DataStore Configuration
DataStore provides comprehensive configuration options for execution engine selection, compatibility mode, logging, caching, profiling, and dtype correction.
Quick Reference
from chdb.datastore.config import config
# Quick setup presets
config.enable_debug() # Enable verbose logging
config.use_chdb() # Force ClickHouse engine
config.use_pandas() # Force pandas engine
config.use_auto() # Auto-select engine (default)
config.use_performance_mode() # SQL-first, max throughput
config.use_pandas_compat() # Full pandas compatibility (default)
config.enable_profiling() # Enable performance profiling
All Configuration Options
| Category | Option | Values | Default | Description |
|---|
| Logging | log_level | DEBUG/INFO/WARNING/ERROR | WARNING | Log verbosity |
| log_format | ”simple”, “verbose" | "simple” | Log message format |
| Cache | cache_enabled | True/False | True | Enable result caching |
| cache_ttl | float (seconds) | 0.0 | Cache time-to-live |
| Engine | execution_engine | ”auto”, “chdb”, “pandas" | "auto” | Execution engine |
| cross_datastore_engine | ”auto”, “chdb”, “pandas" | "auto” | Cross-DataStore operations |
| Compat | compat_mode | ”pandas”, “performance" | "pandas” | Pandas compatibility vs SQL-first throughput |
| Profiling | profiling_enabled | True/False | False | Enable profiling |
| Dtype | correction_level | NONE/CRITICAL/HIGH/MEDIUM/ALL | HIGH | Dtype correction level |
Configuration Methods
Logging Configuration
from chdb.datastore.config import config
import logging
# Set log level
config.set_log_level(logging.DEBUG)
config.set_log_level(logging.INFO)
config.set_log_level(logging.WARNING) # Default
config.set_log_level(logging.ERROR)
# Set log format
config.set_log_format("simple") # Default
config.set_log_format("verbose") # More details
# Quick enable debug mode
config.enable_debug() # Sets DEBUG level + verbose format
See Logging for details.
Cache Configuration
# Enable/disable caching
config.set_cache_enabled(True) # Default
config.set_cache_enabled(False) # Disable caching
# Set cache TTL (time-to-live)
config.set_cache_ttl(60.0) # Cache expires after 60 seconds
config.set_cache_ttl(0.0) # No expiration (default)
# Check current settings
print(config.cache_enabled)
print(config.cache_ttl)
Engine Configuration
# Set execution engine
config.set_execution_engine('auto') # Auto-select (default)
config.set_execution_engine('chdb') # Force ClickHouse
config.set_execution_engine('pandas') # Force pandas
# Quick presets
config.use_auto() # Auto-select
config.use_chdb() # Force ClickHouse
config.use_pandas() # Force pandas
# Cross-DataStore engine (for operations between different DataStores)
config.set_cross_datastore_engine('auto')
config.set_cross_datastore_engine('chdb')
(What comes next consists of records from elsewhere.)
-- ==== Sys2Proof/Certificates/Slice0/Obligations.lean ====
section
/-! DEFINITION. The statements for the provers: each is a property of the machine that a rule of the spec states, or that the spec's
rules give together. -/

set_option Elab.async false

open Sys2Proof Sys2Proof.Machine Sys2Proof.Safety

/-! ### Integer instructions of class ALU -/

/-- R154, R155: the exact integer x, saturated once with SAT, or its low bits; |a| and −a of the signed operand, 0x8000_0000 mapped to itself
without SAT; of every lane whose guard is true, and nothing else. -/
def Obligations.IntegerArithmetic : Prop :=
  WritesA .iadd (fun f a b _ => fit32 (f.mb 1) (f.mb 0) (asInt (f.mb 0) a + asInt (f.mb 0) b)) ∧
  WritesI .iaddI (fun f a b => fit32 (f.mb 1) (f.mb 0) (asInt (f.mb 0) a + asInt (f.mb 0) b)) ∧
  WritesA .isub (fun f a b _ => fit32 (f.mb 1) (f.mb 0) (asInt (f.mb 0) a - asInt (f.mb 0) b)) ∧
  WritesI .isubI (fun f a b => fit32 (f.mb 1) (f.mb 0) (asInt (f.mb 0) a - asInt (f.mb 0) b)) ∧
  WritesA .imul (fun f a b _ => fit32 (f.mb 1) (f.mb 0) (asInt (f.mb 0) a * asInt (f.mb 0) b)) ∧
  WritesI .imulI (fun f a b => fit32 (f.mb 1) (f.mb 0) (asInt (f.mb 0) a * asInt (f.mb 0) b)) ∧
  WritesA .imad (fun f a b c => fit32 (f.mb 1) (f.mb 0) (asInt (f.mb 0) a * asInt (f.mb 0) b + asInt (f.mb 0) c)) ∧
  WritesA .imulhi (fun f a b _ => BitVec.ofInt 32 ((asInt (f.mb 0) a * asInt (f.mb 0) b).fdiv 4294967296)) ∧
  WritesA .imin (fun f a b _ => if asInt (f.mb 0) a ≤ asInt (f.mb 0) b then a else b) ∧
  WritesI .iminI (fun f a b => if asInt (f.mb 0) a ≤ asInt (f.mb 0) b then a else b) ∧
  WritesA .imax (fun f a b _ => if asInt (f.mb 0) a ≤ asInt (f.mb 0) b then b else a) ∧
  WritesI .imaxI (fun f a b => if asInt (f.mb 0) a ≤ asInt (f.mb 0) b then b else a) ∧
  (∀ f : FA, Computes (.imadw f) f.pred f.pneg fun e t => t.setReg64 f.d.toNat
    (fit64 (f.mb 1) (f.mb 0) (asInt (f.mb 0) (e.r f.a) * asInt (f.mb 0) (e.opB f) + asInt64 (f.mb 0) (e.r64 f.c)))) ∧
  (∀ f : FA, Computes (.iadd64 f) f.pred f.pneg fun e t => t.setReg64 f.d.toNat
    (fit64 (f.mb 1) (f.mb 0) (asInt64 (f.mb 0) (e.r64 f.a) + asInt64 (f.mb 0) (e.r64 f.b)))) ∧
  (∀ f : FA, Computes (.isub64 f) f.pred f.pneg fun e t => t.setReg64 f.d.toNat
    (fit64 (f.mb 1) (f.mb 0) (asInt64 (f.mb 0) (e.r64 f.a) - asInt64 (f.mb 0) (e.r64 f.b)))) ∧
  WritesA .iabs (fun f a _ _ => if a.msb then (if f.mb 1 && a == 0x80000000 then 0x7FFFFFFF else -a) else a) ∧
  WritesA .ineg (fun f a _ _ => if f.mb 1 && a == 0x80000000 then 0x7FFFFFFF else -a)

/-- R156 to R158: the bitwise operations, and LOGT's table with the bit of g(A) least significant in the index; shifts, whose amount wraps
under W and else stops at 32; SHF shifts the 64-bit value opB ‖ g(A) and keeps one word. -/
def Obligations.LogicAndShifts : Prop :=
  WritesA .and (fun _ a b _ => a &&& b) ∧ WritesI .andI (fun _ a b => a &&& b) ∧
  WritesA .or (fun _ a b _ => a ||| b) ∧ WritesI .orI (fun _ a b => a ||| b) ∧
  WritesA .xor (fun _ a b _ => a ^^^ b) ∧ WritesI .xorI (fun _ a b => a ^^^ b) ∧
  WritesA .not (fun _ a _ _ => ~~~a) ∧
  WritesA .logt (fun f a b c => wordBits fun i =>
    (f.mf 0 8).testBit ((a.getLsbD i).toNat + 2 * (b.getLsbD i).toNat + 4 * (c.getLsbD i).toNat)) ∧
  WritesA .shl (fun f a b _ => a <<< shiftBy (f.mb 0) b) ∧ WritesI .shlI (fun f a b => a <<< shiftBy (f.mb 0) b) ∧
  WritesA .shr (fun f a b _ => a >>> shiftBy (f.mb 0) b) ∧ WritesI .shrI (fun f a b => a >>> shiftBy (f.mb 0) b) ∧
  WritesA .sar (fun f a b _ => a.sshiftRight (shiftBy (f.mb 0) b)) ∧
  WritesI .sarI (fun f a b => a.sshiftRight (shiftBy (f.mb 0) b)) ∧
  WritesA .shf (fun f a b c =>
    let s := shiftBy (f.mb 1) c
    if f.mb 0 then b <<< s ||| a >>> (32 - s) else a >>> s ||| b <<< (32 - s))

/-- R159, R160: fields, counts, bit order and bytes. -/
def Obligations.FieldsAndBits : Prop :=
  WritesA .bfx (fun f a b _ =>
    let pos := b.toNat % 256
    let len := min (b.toNat / 256 % 256) 32
    wordBits fun i => decide (0 < len) &&
      (if i < len then bfxBit (f.mb 0) a (pos + i) else !f.mb 0 && bfxBit (f.mb 0) a (pos + len - 1))) ∧
  WritesA .bfi (fun _ a b c =>
    let pos := b.toNat % 256
    let len := min (b.toNat / 256 % 256) 32
    wordBits fun i => if pos ≤ i ∧ i < pos + len then a.getLsbD (i - pos) else c.getLsbD i) ∧
  WritesA .popc (fun _ a _ _ => BitVec.ofNat 32 ((List.range 32).map fun i => (a.getLsbD i).toNat).sum) ∧
  WritesA .clz (fun _ a _ _ => a.clz) ∧ WritesA .ctz (fun _ a _ _ => a.reverse.clz) ∧
  WritesA .brev (fun _ a _ _ => a.reverse) ∧
  WritesA .prmb (fun _ a b c =>
    permByte a b (c.toNat / 4096 % 16) ++ permByte a b (c.toNat / 256 % 16) ++ permByte a b (c.toNat / 16 % 16) ++
      permByte a b (c.toNat % 16))

/-- R161 to R163: compares write the predicate Q, combined under BOP; SEL, PLOP and PSET. -/
def Obligations.ComparesAndPredicates : Prop :=
  (∀ f : FA, Computes (.iset f) f.pred f.pneg fun e t => t.setPred (f.d.toNat % 8)
    (combine (f.mf 0 2) (related (f.d.toNat / 16) (e.r f.a) (e.opB f)) (e.th.pred (f.mf 2 3) ^^ f.mb 5))) ∧
  (∀ f : FI, Computes (.isetI f) f.pred f.pneg fun e t => t.setPred (f.d.toNat % 8)
    (combine (f.md.toNat % 4) (related (f.d.toNat / 16) (e.r f.a) f.imm) (e.th.pred (f.d.toNat % 8) ^^ f.mb 2))) ∧
  (∀ f : FA, Computes (.iset64 f) f.pred f.pneg fun e t => t.setPred (f.d.toNat % 8)
    (combine (f.mf 0 2) (related (f.d.toNat / 16) (e.r64 f.a) (e.r64 f.b)) (e.th.pred (f.mf 2 3) ^^ f.mb 5))) ∧
  (∀ f : FA, Computes (.sel f) f.pred f.pneg fun e t => t.setReg f.d.toNat
    (if e.th.pred (f.c.toNat % 8) ^^ f.c.getLsbD 3 then e.r f.a else e.opB f)) ∧
  (∀ f : FA, Computes (.plop f) f.pred f.pneg fun e t => t.setPred f.d.toNat
    ((f.mf 0 8).testBit ((e.th.pred (f.a.toNat % 8) ^^ f.a.getLsbD 3).toNat +
      2 * (e.th.pred (f.b.toNat % 8) ^^ f.b.getLsbD 3).toNat + 4 * (e.th.pred (f.c.toNat % 8) ^^ f.c.getLsbD 3).toNat))) ∧
  (∀ f : FA, f.mb 0 = false → Computes (.pset f) f.pred f.pneg fun e t => t.setReg f.d.toNat (e.th.preds.setWidth 32)) ∧
  (∀ f : FA, f.mb 0 = true → Computes (.pset f) f.pred f.pneg fun e t =>
    (List.range 7).foldl (fun t n => if (f.mf 4 7).testBit n then t.setPred n ((e.r f.a).getLsbD n) else t) t)

/-- R164 to R166: moves, addresses and integer conversions; a narrow result fills its register, extended by the sign of its type. -/
def Obligations.MovesAndAddresses : Prop :=
  (∀ f : FA, Computes (.nop f) f.pred f.pneg fun _ t => t) ∧
  (∀ f : FA, f.mb 0 = false → Computes (.mov f) f.pred f.pneg fun e t => t.setReg f.d.toNat (e.r f.a)) ∧
  (∀ f : FA, f.mb 0 = true → Computes (.mov f) f.pred f.pneg fun e t => t.setReg64 f.d.toNat (e.r64 f.a)) ∧
  WritesI .movi (fun _ _ b => b) ∧
  (∀ f : FA, Computes (.movk f) f.pred f.pneg fun e t => t.setReg f.d.toNat ((lget e.k.kregs f.b.toNat).getD 0)) ∧
  (∀ f : FA, f.mb 4 = false → Computes (.lea f) f.pred f.pneg fun e t =>
    t.setReg f.d.toNat (e.r f.a + e.opB f <<< f.mf 0 3)) ∧
  (∀ f : FA, f.mb 4 = true → Computes (.lea f) f.pred f.pneg fun e t =>
    t.setReg64 f.d.toNat (e.r64 f.a + (if f.mb 3 then (e.opB f).signExtend 64 else (e.opB f).setWidth 64) <<< f.mf 0 3)) ∧
  (∀ f : FI, f.mb 0 = false → Computes (.leaI f) f.pred f.pneg fun e t => t.setReg f.d.toNat (e.r f.a + f.imm)) ∧
  (∀ f : FI, f.mb 0 = true → Computes (.leaI f) f.pred f.pneg fun e t =>
    t.setReg64 f.d.toNat (e.r64 f.a + f.imm.signExtend 64)) ∧
  (∀ f : FA, f.mf 0 4 < 8 → f.mf 4 4 < 8 → Computes (.i2i f) f.pred f.pneg fun e t =>
    putTyped t f.d (f.mf 4 4)
      (if f.mb 8 then typedClamp (f.mf 4 4) (typedSrc e f.a (f.mf 0 4)) else typedSrc e f.a (f.mf 0 4)))

/-- R173 to R176: the group operations read what every participant held before the instruction; a position without a participant
contributes nothing. R145 to R148: SRD writes the system register of its index and CYC the clock of the quad, or the package time, to a
pair. -/
def Obligations.GroupsAndSystemRegisters : Prop :=
  (∀ f : FA, Computes (.gpoll f) f.pred f.pneg fun e t =>
    let v := fun (p : Nat × Nat) => (e.k.thread p.2).pred (f.a.toNat % 8) ^^ f.a.getLsbD 3
    if f.mf 0 2 = 0 then t.setReg f.d.toNat (wordBits fun n => e.parts.any fun p => p.1 == n && v p)
    else t.setPred f.d.toNat (if f.mf 0 2 = 1 then e.parts.all v else if f.mf 0 2 = 2 then e.parts.any v
      else decide (∃ b, ∀ p ∈ e.parts, v p = b))) ∧
  (∀ f : FA, f.mf 2 3 ≤ 5 → Computes (.gxch f) f.pred f.pneg fun e t =>
    let w := 32 >>> f.mf 2 3
    let base := e.pos / w * w
    let b := (e.opB f).toNat
    let src : Int := if f.mf 0 2 = 0 then ((base + b % w : Nat) : Int) else if f.mf 0 2 = 1 then (e.pos : Int) - b
      else if f.mf 0 2 = 2 then (e.pos : Int) + b else ((base + ((e.pos % w) ^^^ (b % w)) : Nat) : Int)
    t.setReg f.d.toNat (match e.parts.find? fun p => decide ((p.1 : Int) = src ∧ base ≤ p.1 ∧ p.1 < base + w) with
      | some p => (e.k.thread p.2).reg e.ctr p.2 f.a.toNat
      | none => e.r f.a)) ∧
  (∀ f : FA, Computes (.gpeer f) f.pred f.pneg fun e t =>
    let like := fun (tl : Nat) => if f.mb 1 then (e.k.thread tl).reg64 e.ctr tl f.a.toNat = e.th.reg64 e.ctr e.tl f.a.toNat
      else (e.k.thread tl).reg e.ctr tl f.a.toNat = e.th.reg e.ctr e.tl f.a.toNat
    t.setReg f.d.toNat (if f.mb 0 && !decide (∀ p ∈ e.parts, like p.2) then 0
      else posMask (e.parts.filter fun p => decide (like p.2)))) ∧
  (∀ f : FA, Computes (.cyc f) f.pred f.pneg fun e t => t.setReg64 f.d.toNat
    (if f.mb 0 then BitVec.ofNat 64 e.s0.clock.ns else BitVec.ofNat 64 (e.s0.quad e.k.core).cyc)) ∧
  (∀ f : FA, Computes (.srd f) f.pred f.pneg fun e t => t.setReg f.d.toNat
    (let n := fun (x : Nat) => BitVec.ofNat 32 x
     let k := e.k
     ([n e.pos, posMask e.g.lanes, n (e.tl % k.nx), n (e.tl / k.nx % k.ny), n (e.tl / (k.nx * k.ny)), n e.tl, n k.nx, n k.ny, n k.nz,
       n k.num, n k.nblk,
       n ((((((k.core.die % 16 * 16 + e.s0.dieMap.row k.core % 16) * 16 + e.s0.dieMap.col k.core % 16) * 32 +
         e.s0.dieMap.quad k.core % 32) * 16 + e.s0.dieMap.mrow k.core % 16) * 128 + e.s0.dieMap.mcol k.core % 128) * 16),
       e.g.pass,
       n ((e.th.lprio.toNat * 2 + e.th.boost.isSome.toNat) * 128 + e.th.iprio.toNat),
       n k.launch, n k.ctx, n k.stage, n ((e.s0.ctx k.ctx).map (·.fixed) == some true).toNat,
       n (((e.s0.launch k.launch).map (·.profile)).getD 0)].getD (f.mf 0 8) 0)))
/-! ### Floating point -/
config.set_cross_datastore_engine('pandas')
# Check current engine
print(config.execution_engine)
See Execution Engine for details.
Compatibility Mode
# Performance mode: SQL-first, no pandas compatibility overhead
config.use_performance_mode()
# or: config.set_compat_mode('performance')
# Pandas compatibility mode (default)
config.use_pandas_compat()
# or: config.set_compat_mode('pandas')
# Check current mode
print(config.compat_mode) # 'pandas' or 'performance'
See Performance Mode for details.
Profiling Configuration
# Enable profiling
config.enable_profiling()
config.set_profiling_enabled(True)
# Disable profiling
config.set_profiling_enabled(False)
# Check if profiling is enabled
print(config.profiling_enabled)
See Profiling for details.
Dtype Correction
from chdb.datastore.dtype_correction.config import CorrectionLevel
# Set correction level
config.set_correction_level(CorrectionLevel.NONE) # No correction
config.set_correction_level(CorrectionLevel.CRITICAL) # Critical types only
config.set_correction_level(CorrectionLevel.HIGH) # Default
config.set_correction_level(CorrectionLevel.MEDIUM) # More corrections
config.set_correction_level(CorrectionLevel.ALL) # All corrections
Using config Object
The config object is a singleton that manages all settings:
from chdb.datastore.config import config
# Read settings
print(config.log_level)
print(config.execution_engine)
print(config.cache_enabled)
print(config.profiling_enabled)
# Modify settings
config.set_log_level(logging.DEBUG)
config.set_execution_engine('chdb')
config.set_cache_enabled(False)
config.enable_profiling()
Configuration in Code
Per-Script Configuration
from chdb import datastore as pd
from chdb.datastore.config import config
# Configure at script start
config.enable_debug()
config.use_chdb()
config.enable_profiling()
# Your DataStore code
ds = pd.read_csv("data.csv")
result = ds.filter(ds['age'] > 25).groupby('city').agg({'salary': 'mean'})
Context Manager (Future)
# Planned feature: temporary configuration
with config.override(execution_engine='pandas'):
result = ds.process()
# Original settings restored
Common Configuration Scenarios
Development/Debugging
from chdb.datastore.config import config
config.enable_debug() # Verbose logging
config.enable_profiling() # Performance tracking
config.set_cache_enabled(False) # Disable caching for fresh results
Production
from chdb.datastore.config import config
import logging
config.set_log_level(logging.WARNING) # Minimal logging
config.set_execution_engine('auto') # Optimal engine selection
config.set_cache_enabled(True) # Enable caching
config.set_profiling_enabled(False) # Disable profiling overhead
Maximum Throughput
from chdb.datastore.config import config
config.use_performance_mode() # SQL-first, no pandas overhead
config.set_cache_enabled(False) # Disable cache for streaming
Performance Testing
from chdb.datastore.config import config
config.use_chdb() # Force ClickHouse for benchmarks
config.enable_profiling() # Track performance
config.set_cache_enabled(False) # Disable cache for accurate timing
Pandas Compatibility Testing
from chdb.datastore.config import config
config.use_pandas() # Force pandas engine
config.enable_debug() # See what operations are used